(Stored items)
▬▬▬▬▬▬▬▬▬▬

/-- For each of the 21 commands of the Ethernet and fleet family: a request that is taken (its channel exists, its gate passes
  it, its OP has no refusal for it) and an event whose condition holds answer the next state that the effect gives, and every
  part of the state outside the list named with the command is as before. -/
def Obligations.NetCommandsRun : Prop :=
  (∀ r s, Taken opEthPortConfig uSwitch r s (checksEthPortConfig r) → Runs [.time, .hub, .diag, .ledger, .fabric, .eth]
    (.ethPortConfig r) s (doneEthPortConfig r (s.atTime r.time))) ∧
  (∀ r s, Taken opEthPortStatus uSwitch r s (checksEthPortStatus r) → Runs [.time, .hub, .diag, .ledger, .fabric]
    (.ethPortStatus r) s (doneEthPortStatus r (s.atTime r.time))) ∧
  (∀ r s, Taken opGateSet uSwitch r s (checksGateSet r) → Runs [.time, .hub, .diag, .ledger, .fabric, .eth] (.gateSet r) s
    (doneGateSet r (s.atTime r.time))) ∧
  (∀ r s, Taken opSyncConfig uSwitch r s (checksSyncConfig r) → Runs [.time, .hub, .diag, .ledger, .fabric, .eth] (.syncConfig
    r) s (doneSyncConfig r (s.atTime r.time))) ∧
  (∀ r s, Taken opIpConfig uSwitch r s (checksIpConfig r) → Runs [.time, .hub, .diag, .ledger, .fabric, .eth, .fleet]
    (.ipConfig r) s (doneIpConfig r (s.atTime r.time))) ∧
  (∀ r s, Taken opNodeSet uSwitch r s (checksNodeSet r) → Runs [.time, .hub, .diag, .ledger, .fabric, .eth] (.nodeSet r) s
    (doneNodeSet r (s.atTime r.time))) ∧
  (∀ (t : Nat) (port : Nat) (f : EthFrame) s, (port < 8) → whenEthFrameRx t port f (s.atTime t) = true → Runs [.time, .hub,
    .diag, .eth, .fleet] (.ethFrameRx t port f) s (doneEthFrameRx t port f (s.atTime t))) ∧
  (∀ (t : Nat) (mac : Nat) s, Runs [.time, .eth] (.addressAgeing t mac) s (doneAddressAgeing t mac (s.atTime t))) ∧
  (∀ (t : Nat) (port : Nat) (up : Bool) (speed : Nat) (sqi : Nat) s, (port < 7) → whenEthLinkChange t port up speed sqi
    (s.atTime t) = true → Runs [.time, .hub, .diag, .eth] (.ethLinkChange t port up speed sqi) s (doneEthLinkChange t port up
    speed sqi (s.atTime t))) ∧
  (∀ (t : Nat) s, whenGptpSyncTx t (s.atTime t) = true → Runs [.time, .eth] (.gptpSyncTx t) s (doneGptpSyncTx t (s.atTime t))) ∧
  (∀ (t : Nat) s, whenGptpAnnounceTx t (s.atTime t) = true → Runs [.time, .eth] (.gptpAnnounceTx t) s (doneGptpAnnounceTx t
    (s.atTime t))) ∧
  (∀ (t : Nat) s, whenPdelayTx t (s.atTime t) = true → Runs [.time, .eth] (.pdelayTx t) s (donePdelayTx t (s.atTime t))) ∧
  (∀ (t : Nat) (port : Nat) s, (port < 5) → whenGateEntryStart t port (s.atTime t) = true → Runs [.time, .eth] (.gateEntryStart
    t port) s (doneGateEntryStart t port (s.atTime t))) ∧
  (∀ (t : Nat) (port : Nat) s, (port < 5) → whenGateListAdopt t port (s.atTime t) = true → Runs [.time, .hub, .diag, .eth]
    (.gateListAdopt t port) s (doneGateListAdopt t port (s.atTime t))) ∧
  (∀ r s, Taken opFleetConfig uFleet r s (checksFleetConfig r) → Runs [.time, .hub, .diag, .ledger, .fabric, .eth, .fleet]
    (.fleetConfig r) s (doneFleetConfig r (s.atTime r.time))) ∧
  (∀ r s, Taken opFleetStatus uFleet r s (fun _ => []) → Runs [.time, .hub, .diag, .ledger, .fabric, .fleet] (.fleetStatus r) s
    (doneFleetStatus r (s.atTime r.time))) ∧
  (∀ r s, Taken opMapMerge uFleet r s (checksMapMerge r) → Runs [.time, .hub, .diag, .ledger, .place, .fabric, .fleet,
    .freeCount] (.mapMerge r) s (doneMapMerge r (s.atTime r.time))) ∧
  (∀ (t : Nat) s, whenMergeJobEnd t (s.atTime t) = true → Runs [.time, .hub, .diag, .place, .fleet] (.mergeJobEnd t) s
    (doneMergeJobEnd t (s.atTime t))) ∧
  (∀ (t : Nat) s, whenFleetExchange t (s.atTime t) = true → Runs [.time, .hub, .diag, .eth, .fleet] (.fleetExchange t) s
    (doneFleetExchange t (s.atTime t))) ∧
  (∀ (t : Nat) (port : Nat) (bytes : List Byte) s, (port < 8) → whenFleetDatagramRx t port bytes (s.atTime t) = true → Runs
    [.time, .hub, .diag, .place, .fabric, .eth, .fleet] (.fleetDatagramRx t port bytes) s (doneFleetDatagramRx t port bytes
    (s.atTime t))) ∧
  (∀ (t : Nat) (beacon : Bool) s, whenPlcaFallback t beacon (s.atTime t) = true → Runs [.time, .eth] (.plcaFallback t beacon) s
    (donePlcaFallback t beacon (s.atTime t)))
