theorem State.free_moved (s : State) (a1 : _) :
    Moved [.freeCount] s (State.free s a1).2 := by
  unfold State.free
  try dsimp only
  repeat' (first
    | (with_reducible apply Moved.refl)
    | (with_reducible assumption)
    | (with_reducible apply Moved.fold)
    | (with_reducible apply Moved.fold_fst)
    | ((with_reducible apply Moved.via); (case k => with_reducible apply State.spend_moved); (case sub => decide))
    | (intro _ _)
    | (with_reducible apply Moved.ite)
    | split
    | dsimp only)

theorem State.raiseHeld_moved (s : State) (a1 : _) (a2 : _) (a3 : _) (a4 : _) :
    Moved [.hub, .diag] s (State.raiseHeld s a1 a2 a3 a4) := by
  unfold State.raiseHeld
  try dsimp only
  repeat' (first
    | (with_reducible apply Moved.refl)
    | (with_reducible assumption)
    | (with_reducible apply Moved.fold)
    | (with_reducible apply Moved.fold_fst)
    | ((with_reducible apply Moved.via); (case k => with_reducible apply State.post_moved); (case sub => decide))
    | (intro _ _)
    | (with_reducible apply Moved.ite)
    | split
    | dsimp only)

theorem State.atTick_moved (s : State) (a1 : _) :
    Moved [.tick] s (State.atTick s a1) := by
  unfold State.atTick
  try dsimp only
  repeat' (first
    | (with_reducible apply Moved.refl)
    | (with_reducible assumption)
    | (with_reducible apply Moved.fold)
    | (with_reducible apply Moved.fold_fst)
    | ((with_reducible apply Moved.via); (case k => with_reducible apply set_tick); (case sub => decide))
    | (intro _ _)
    | (with_reducible apply Moved.ite)
    | split
    | dsimp only)

theorem State.setCopies_moved (s : State) :
    Moved [.copies, .freeCount] s (State.setCopies s) := by
  unfold State.setCopies
  try dsimp only
  repeat' (first
    | (with_reducible apply Moved.refl)
    | (with_reducible assumption)
    | (with_reducible apply Moved.fold)
    | (with_reducible apply Moved.fold_fst)
    | ((with_reducible apply Moved.via); (case k => with_reducible apply State.spend_moved); (case sub => decide))
    | ((with_reducible apply Moved.via); (case k => with_reducible apply set_copies); (case sub => decide))
    | (intro _ _)
    | (with_reducible apply Moved.ite)
    | split
    | dsimp only)

theorem State.atTime_moved (s : State) (a1 : _) :
    Moved [.time] s (State.atTime s a1) := by
  unfold State.atTime
  try dsimp only
  repeat' (first
    | (with_reducible apply Moved.refl)
    | (with_reducible assumption)
    | (with_reducible apply Moved.fold)
    | (with_reducible apply Moved.fold_fst)
    | ((with_reducible apply Moved.via); (case k => with_reducible apply set_time); (case sub => decide))
    | (intro _ _)
    | (with_reducible apply Moved.ite)
    | split
    | dsimp only)

end Sys2Proof.Machine
end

▬▬▬▬▬▬▬▬▬▬

(WHAT THIS TASK INVOLVES)
Could you filter the entries above for lines holding the string "beacon" and copy them?

(TASK SOLUTION)
  (∀ (t : Nat) (beacon : Bool) s, whenPlcaFallback t beacon (s.atTime t) = true → Runs [.time, .eth] (.plcaFallback t beacon) s
    (donePlcaFallback t beacon (s.atTime t)))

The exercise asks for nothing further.